# Classifier Evaluation using Bootstrap
Bootstrap can also be used to evaluate a classifier. Given the original data $D$, k datasets $D_i$ are generated from $D$ and used to train a model $M_i$ that is evaluated using the entire dataset $D$ returning the evaluation $\theta_i$. The overall evaluation is computed as the mean and standard deviation of the $k$ values of $\theta_i$. Note however that the estimates will be somewhat optimistic becvause of the overlap between the training (generated by bootstrap resampling) and the testing performed on the entire dataset (63.2%).

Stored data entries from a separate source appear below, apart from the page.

/-- R148 to R150: a core reports its shadow state; once every core has, a graph within one package is committed, and
the wave swaps each core's copies: registers and handler stay, the rest is what the image says. A failed or missing
report aborts the load: its cores are free again and the graph waits again. R78, R79: a graph that spans packages is
committed by GO: at the package that coordinates it once every package has reported success, at another when GO comes
after its own report; it is aborted by ABORT, by a failure (DEAL.13) or by a report missing after 10 ms (LINK.8); a halt on
another package halts it here with LINK.15. -/
def Obligations.CommitEvents : Prop :=
  (∀ (s : State) (c H : Nat) (h : Word32) (g : Graph) (sh : Shadow) (cause : BitVec 9),
   let k := s.core c
   let rest := fun (l : List Nat) => g.cores.all fun x => x.2 == c || l.contains x.2
   (s.graph? k.graph = some g → g.phase = .loading → g.reported.contains c = false → reportReady s c = true →
     (cause ≠ 0 → exec (.shadowReport c cause) s = .next (reportFailure s k.graph c cause.toNat)) ∧
     ∃ t, exec (.shadowReport c 0) s = .next t ∧ (t.core c).grid.lstate = 2 ∧ (t.core c).regs = k.regs ∧ t.mem = s.mem ∧
       (t.graph? k.graph).map Graph.reported = some (c :: g.reported) ∧
       (rest g.reported = false → (t.graph? k.graph).map Graph.phase = some .loading) ∧
       (rest g.reported = true → (t.graph? k.graph).map Graph.decided = some true ∧
         (t.graph? k.graph).map Graph.phase = some (if spans g.img then .loading else .committing) ∧
         (spans g.img = true → g.coord.isSome = true → t.links.report = some (s.links.pkg, k.graph, true)))) ∧
   (s.graph? k.graph = some g → g.phase = .committing → k.shadow = some sh → g.acked.contains c = false → s.ecc.marks = [] →
     (rest g.acked = false → ∃ t, exec (.commitSwap c) s = .next t ∧ (t.graph? k.graph).map Graph.acked = some (c :: g.acked) ∧
       (t.graph? k.graph).map Graph.phase = some .committing ∧ (t.core c).regs = k.regs ∧ (t.core c).vector = k.vector ∧
       (t.core c).codewin = sh.codewin ∧ (t.core c).descs = sh.descs ∧ (t.core c).run = .betweenFirings ∧
       (t.core c).mode = sh.mode ∧ (t.core c).eclass = sh.eclass ∧ (t.core c).entries = [] ∧ (t.core c).phase = 0 ∧
       (t.core c).actor = 0 ∧ (t.core c).shadow = none ∧ ∀ d, d ≠ c → t.core d = s.core d) ∧
     (rest g.acked = true → g.image = none → g.frzSince = none → ∃ t, exec (.commitSwap c) s = .next t ∧
       (t.graph? k.graph).map Graph.phase = some .running ∧
       (t.core c).codewin = sh.codewin ∧ (t.core c).descs = sh.descs)) ∧
   (s.graph? h.toNat = some g → g.phase = .loading → g.decided = false →
     (g.loadSince + 5 * 1000000 ≤ g.gtime → exec (.statusTimeout h) s = .next (abortCounted s h.toNat { cause := 0x0A8 })) ∧
     (g.gtime < g.loadSince + 5 * 1000000 → exec (.statusTimeout h) s = .next s)) ∧
   (s.graph? H = some g → g.image = none → ((s.abortLoad H).graph? H).map (fun g => (g.phase, g.decided, g.reported)) =
       some (Phase.queued, false, []) ∧ (s.abortLoad H).mem = s.mem ∧
     ∀ d, d ∈ s.coresOf H → ((s.abortLoad H).core d).graph = 0 ∧ ((s.abortLoad H).core d).shadow = none ∧
       ((s.abortLoad H).core d).regs = (s.core d).regs)) ∧
  (∀ (s : State) (h : Word32) (pkg : Nat) (g : Graph),
   let H := h.toNat
   let all := ∀ p, p ∈ packagesOf g.img → p ∈ g.pkgOk
   s.graph? H = some g → spans g.img = true →
   (g.phase = .loading → g.coord = none → pkg ∈ packagesOf g.img →
     (∃ t, exec (.packageReport h pkg true) s = .next t ∧ t.mem = s.mem ∧ t.cores = s.cores ∧
       (t.graph? H).map Graph.phase = some .loading ∧ ∃ l, (t.graph? H).map Graph.pkgOk = some l ∧
         ∀ p, p ∈ l ↔ p = pkg ∨ p ∈ g.pkgOk) ∧
     ∃ t, exec (.packageReport h pkg false) s = .next t ∧ t.mem = s.mem ∧
       ((t.graph? H).map fun g => (g.phase, g.cause)) = some (Phase.refused, 0x09D)) ∧
   (g.phase = .loading → g.decided = true → all ∨ g.coord.isSome = true → ∃ t, exec (.xpkgGo h) s = .next t ∧ t.cores = s.cores ∧
     (t.graph? H).map Graph.phase = some .committing) ∧
   (g.phase = .loading → g.coord = none → ¬all → exec (.xpkgGo h) s = .next s) ∧
   (g.phase = .loading → g.coord = none → exec (.xpkgAbort h) s = .next (s.abortLoad H)) ∧
   (g.phase = .loading ∨ g.phase = .queued → g.coord.isSome = true → exec (.xpkgAbort h) s = .next (s.dropPeer H)) ∧
   (g.phase = .loading → g.coord = none → ¬all → g.admitted + 5 * 10000000 ≤ g.gtime →
     exec (.xpkgReportTimeout h) s = .next ((s.abortLoad H).notifyGraph H { cause := 0x118 })) ∧
   exec (.peerHalt h) s = .next (s.haltGraph H { cause := 0x11F }))

/-- R79, R169 to R172, R177, R178: a freeze stops each core where it stands, its streams at the end of their tokens; with all stopped, their deck operations sent and
the sections of the other packages there, the image is written by the package that coordinates the graph, the graph is frozen
and its cores are free; there, an image that cannot be written, or a freeze that takes too long, halts the graph with
SCHED.10; a stop releases the graph at once, or after the freeze that is in progress. Before the decision point of a load a
freeze aborts the load. -/
def Obligations.FreezeEvents : Prop := ∀ (s : State) (c : Nat) (h : Word32) (g : Graph) (since : Nat),
  let k := s.core c
  let H := h.toNat
  let img := freezeImage s H g
  let late : Notice := { cause := 0x14A, flags := 2 }
  let settled := ∀ x, x ∈ g.cores → x.2 ∈ g.frzCores ∧ deckSettled (s.core x.2) = true
  let ready := settled ∧ ∀ p, p ∈ otherPackages s g → p ∈ g.peers.sections.map Prod.fst
  (k.graph = H → s.graph? H = some g → g.phase = .freezing → g.frzCores.contains c = false → ∃ t,
    exec (.freezeWave c) s = .next t ∧ (t.core c).run = .frozen ∧ (k.run ≠ .frozen → (t.core c).frozeAs = k.run) ∧
      (t.core c).regs = k.regs ∧ (t.graph? H).map Graph.frzCores = some (if s.splitToken c then g.frzCores else c :: g.frzCores) ∧
      t.mem = s.mem ∧ ∀ d, d ≠ c → t.core d = s.core d) ∧
  (s.graph? H = some g → g.supervisor = true → exec (.freezeRequest h) s = .next s ∧ exec (.graphStop h) s = .next s) ∧
  (s.graph? H = some g → g.supervisor = false →
    (g.phase = .running → exec (.freezeRequest h) s = .next (s.modGraph H fun g =>
      { g with phase := .freezing, origin := 3, frzSince := some g.gtime, frzCores := [] })) ∧
    (g.phase = .committing → g.frzSince = none → exec (.freezeRequest h) s = .next (s.modGraph H fun g =>
      { g with frzSince := some g.gtime, origin := 3 })) ∧
    (g.phase = .loading → g.coord = none → exec (.freezeRequest h) s = .next (s.abortLoad H)) ∧
    (g.phase = .loading → g.coord.isSome = true → exec (.freezeRequest h) s = .next (s.dropPeer H)) ∧
    (g.phase = .freezing → exec (.graphStop h) s = .next (s.modGraph H fun g => { g with dropImage := true })) ∧
    (g.phase ≠ .freezing → g.phase ≠ .halted → g.phase ≠ .retired → g.phase ≠ .refused →
      ∃ t, exec (.graphStop h) s = .next t ∧ t.mem = s.mem ∧
      ((t.graph? H).map fun g => (g.phase, g.cause)) = some (Phase.retired, 0x14C) ∧
      ∀ d, d ∈ s.coresOf H → (t.core d).graph = 0 ∧ (t.core d).run = .idle)) ∧
  (s.graph? H = some g → g.phase = .freezing →
    (ready → g.coord = none → g.dropImage = false → img.length ≤ g.frzLen → Memory.wf s.mem = true → ∃ t, exec (.freezeComplete h true) s = .next t ∧
      ((t.graph? H).map fun g => (g.phase, g.held, g.image.isSome)) = some (Phase.frozen, g.origin == 2, true) ∧
      (∀ j, j < img.length → memGet t.mem (g.frzAt + j) = img.getD j 0) ∧ SameOutside s t g.frzAt img.length ∧
      ∀ d, d ∈ s.coresOf H → (t.core d).graph = 0) ∧
    (settled → g.coord.isSome = true → g.dropImage = false → img.length ≤ g.frzLen → ∃ t, exec (.freezeComplete h true) s = .next t ∧
      ((t.graph? H).map fun g => (g.phase, g.held, g.image.isSome)) = some (Phase.frozen, true, true) ∧ t.mem = s.mem ∧
      ∀ d, d ∈ s.coresOf H → (t.core d).graph = 0) ∧
    (¬settled → exec (.freezeComplete h true) s = .next s) ∧
    (ready → g.dropImage = false → exec (.freezeComplete h false) s =
      .next ((s.tellMgmt (s.graphNotice H late)).haltGraph H late)) ∧
    (ready → g.dropImage = true → ∃ t, exec (.freezeComplete h true) s = .next t ∧
      ((t.graph? H).map fun g => (g.phase, g.cause)) = some (Phase.retired, 0x14C)) ∧
    (g.coord = none → g.frzSince = some since → since + waveBound g ≤ g.gtime →
      exec (.freezeTimeout h) s = .next ((s.tellMgmt (s.graphNotice H late)).haltGraph H late)) ∧
    (g.frzSince = some since → g.gtime < since + waveBound g → exec (.freezeTimeout h) s = .next s))

/-- R105, R156 to R161, R179: a context is created from a partition descriptor that management, which runs, accepts, with its ports
and its supervisor graph in S mode, or refused with SCHED.11; halted, its running graphs freeze first, and with none left to freeze
its supervisor stops and SCHED.12 says so; resumed, it goes on; destroyed, nothing of it is left. Its oldest notice enters the notice
port of its supervisor. -/
def Obligations.ContextEvents : Prop := ∀ (s : State) (desc : List Byte) (x i : Nat) (k : Ctx) (r : Notice) (rest : List Notice),
  let new := ctxFrom desc
  let sup := new.supCard * 192 + new.supIdx
  let c := k.supCard * 192 + k.supIdx
  let n := s.core c
  let d := n.desc i
  let key := winBase c + d.slotAt d.wr.toNat
  (s.managementUp = false → exec (.contextCreate desc) s = .next s) ∧
  (s.managementUp = true → partBad s desc = true → exec (.contextCreate desc) s = .next (s.tellMgmt { cause := 0x14B })) ∧
  (s.managementUp = true → partBad s desc = false → (List.range 16).find? (fun x => (NMap.find s.ctxs x).isNone) = some x → ∃ t,
    exec (.contextCreate desc) s = .next t ∧
    NMap.find t.ctxs x = some { new with supHandle := x * 2 ^ 28 + 1, nextSeq := 2, ptroot := Config.tableRoot x } ∧
    ((t.graph? (x * 2 ^ 28 + 1)).map fun g => (g.phase, g.supervisor, g.cores)) = some (Phase.running, true, [(new.supIdx, sup)]) ∧
    (t.core sup).mode = .s ∧ (t.core sup).run = .betweenFirings ∧ (t.core sup).graph = x * 2 ^ 28 + 1 ∧
    (∀ p, p < 64 → new.inmask.testBit p = true →
      NMap.find t.host.ingress p = some { NMap.getD ({} : Ingress) s.host.ingress p with asgn := true, ctx := x }) ∧
    (∀ p, p < 64 → new.egmask.testBit p = true →
      NMap.find t.host.egress p = some { NMap.getD ({} : Egress) s.host.egress p with asgn := true, ctx := x })) ∧
  (NMap.find s.ctxs x = some k →
    (k.halted = true ∨ k.halting = true → exec (.contextHalt x) s = .next s) ∧
    (k.halted = false → k.halting = false → ∃ t, exec (.contextHalt x) s = .next t ∧ t.mem = s.mem ∧
      (∀ h g, s.graph? h = some g → h / 2 ^ 28 = x → g.supervisor = false → g.phase = .running →
        (t.graph? h).map Graph.phase = some .freezing ∧
        (NMap.find t.ctxs x).map (fun k => (k.halted, k.halting, k.notices)) = some (false, true, k.notices)) ∧
      (s.graphs.filter (fun hg => hg.1 / 2 ^ 28 == x && !hg.2.supervisor) = [] → k.notices = [] → k.suppressed = 0 →
        (NMap.find t.ctxs x).map (fun k => (k.halted, k.halting)) = some (true, false) ∧
        (NMap.find t.ctxs x).map Ctx.notices = some [{ cause := 0x14C, ctx := x, detail := 1 }])) ∧
    (∃ t, exec (.contextResume x) s = .next t ∧ NMap.find t.ctxs x = some { k with halted := false, halting := false } ∧
      (∀ y, y ≠ x → NMap.find t.ctxs y = NMap.find s.ctxs y) ∧ t.mem = s.mem ∧ t.graphs = s.graphs ∧
      ∀ e, t.core e = if e ∈ supervisorCores s x ∧ (s.core e).run = .halted then { s.core e with run := .running } else s.core e) ∧
    (NMap.wf s.ctxs = true → ∃ t, exec (.contextDestroy x) s = .next t ∧ NMap.find t.ctxs x = none ∧ t.mem = s.mem ∧
      (∀ h, h / 2 ^ 28 = x → t.graph? h = none) ∧ (∀ p y, (p, y) ∈ t.host.ingress → y.asgn = true → y.ctx ≠ x) ∧
      (∀ p y, (p, y) ∈ t.host.egress → y.asgn = true → y.ctx ≠ x) ∧ ∀ y, y ≠ x → NMap.find t.ctxs y = NMap.find s.ctxs y) ∧
    (k.notices = r :: rest → portDesc s c 0 0 = some i → n.graph = k.supHandle → coreMoves n = true → n.cut = false →
      0 < d.free → 0 < k.sent → d.tcode = 0x1D → d.tsize = 32 → d.wr.toNat + 1 < 2 ^ 64 → s.ecc.marks = [] →
      Memory.wf s.mem = true → ∃ t, exec (.noticeDelivery x) s = .next t ∧
        NMap.find t.ctxs x = some { k with notices := rest, sent := k.sent - 1, delivered := k.delivered + 1 } ∧
        ((t.core c).desc i).wr.toNat = d.wr.toNat + 1 ∧ (∀ j, j < 32 → memGet t.mem (key + j) = r.bytes.getD j 0) ∧
        SameOutside s t key 32 ∧ (t.core c).regs = n.regs ∧ ∀ e, e ≠ c → t.core e = s.core e))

Cross-validation does not suffer from this limitation since it keeps the training and testing sets disjoint.

In [4]:
import numpy as np
import pandas as pd
import random

np.random.seed(238476293)

In [5]:
def bootstrap(X, y, ratio=1.0):
    
    # compute the number of rows of the generated dataset
    n_rows = int(X.shape[0]*ratio)
    
    # compute the number of columns
    n_cols = X.shape[1]
    
    # create the output dataset with all zero
    sampled_X = np.zeros((n_rows,n_cols))
    sampled_y = np.zeros(n_rows)
        
    # randomly select a row from the original dataset and then copy it to the output dataset
    for s in range(n_rows):
        sample_index = int(random.random()*n_rows)
        sampled_X[s,:] = X[sample_index,:]
        sampled_y[s] = y[sample_index]
    
    return sampled_X, sampled_y

In [7]:
def bootstrap_evaluation(classifier, X, y, k, metrics):
    evaluation = []
    for i in range(k):
        bX,by = bootstrap(X,y)
        classifier.fit(bX,by)        
        yp = classifier.predict(X)
        evaluation.append(metrics(y,yp))
    return evaluation

## Boston Housing Data
First, let apply bootstrap evaluation using a regression problem, the boston housing dataset.

In [8]:
from sklearn.datasets import load_boston
boston = load_boston()
X = boston.data
y = boston.target

In [9]:
from sklearn.metrics import r2_score
from sklearn.linear_model import LinearRegression

evaluation = bootstrap_evaluation(LinearRegression(), X, y, 100, r2_score)

In [10]:
print("Bootstrap Evaluation %.3f +/ %.3f"%(np.array(evaluation).mean(),np.array(evaluation).std()))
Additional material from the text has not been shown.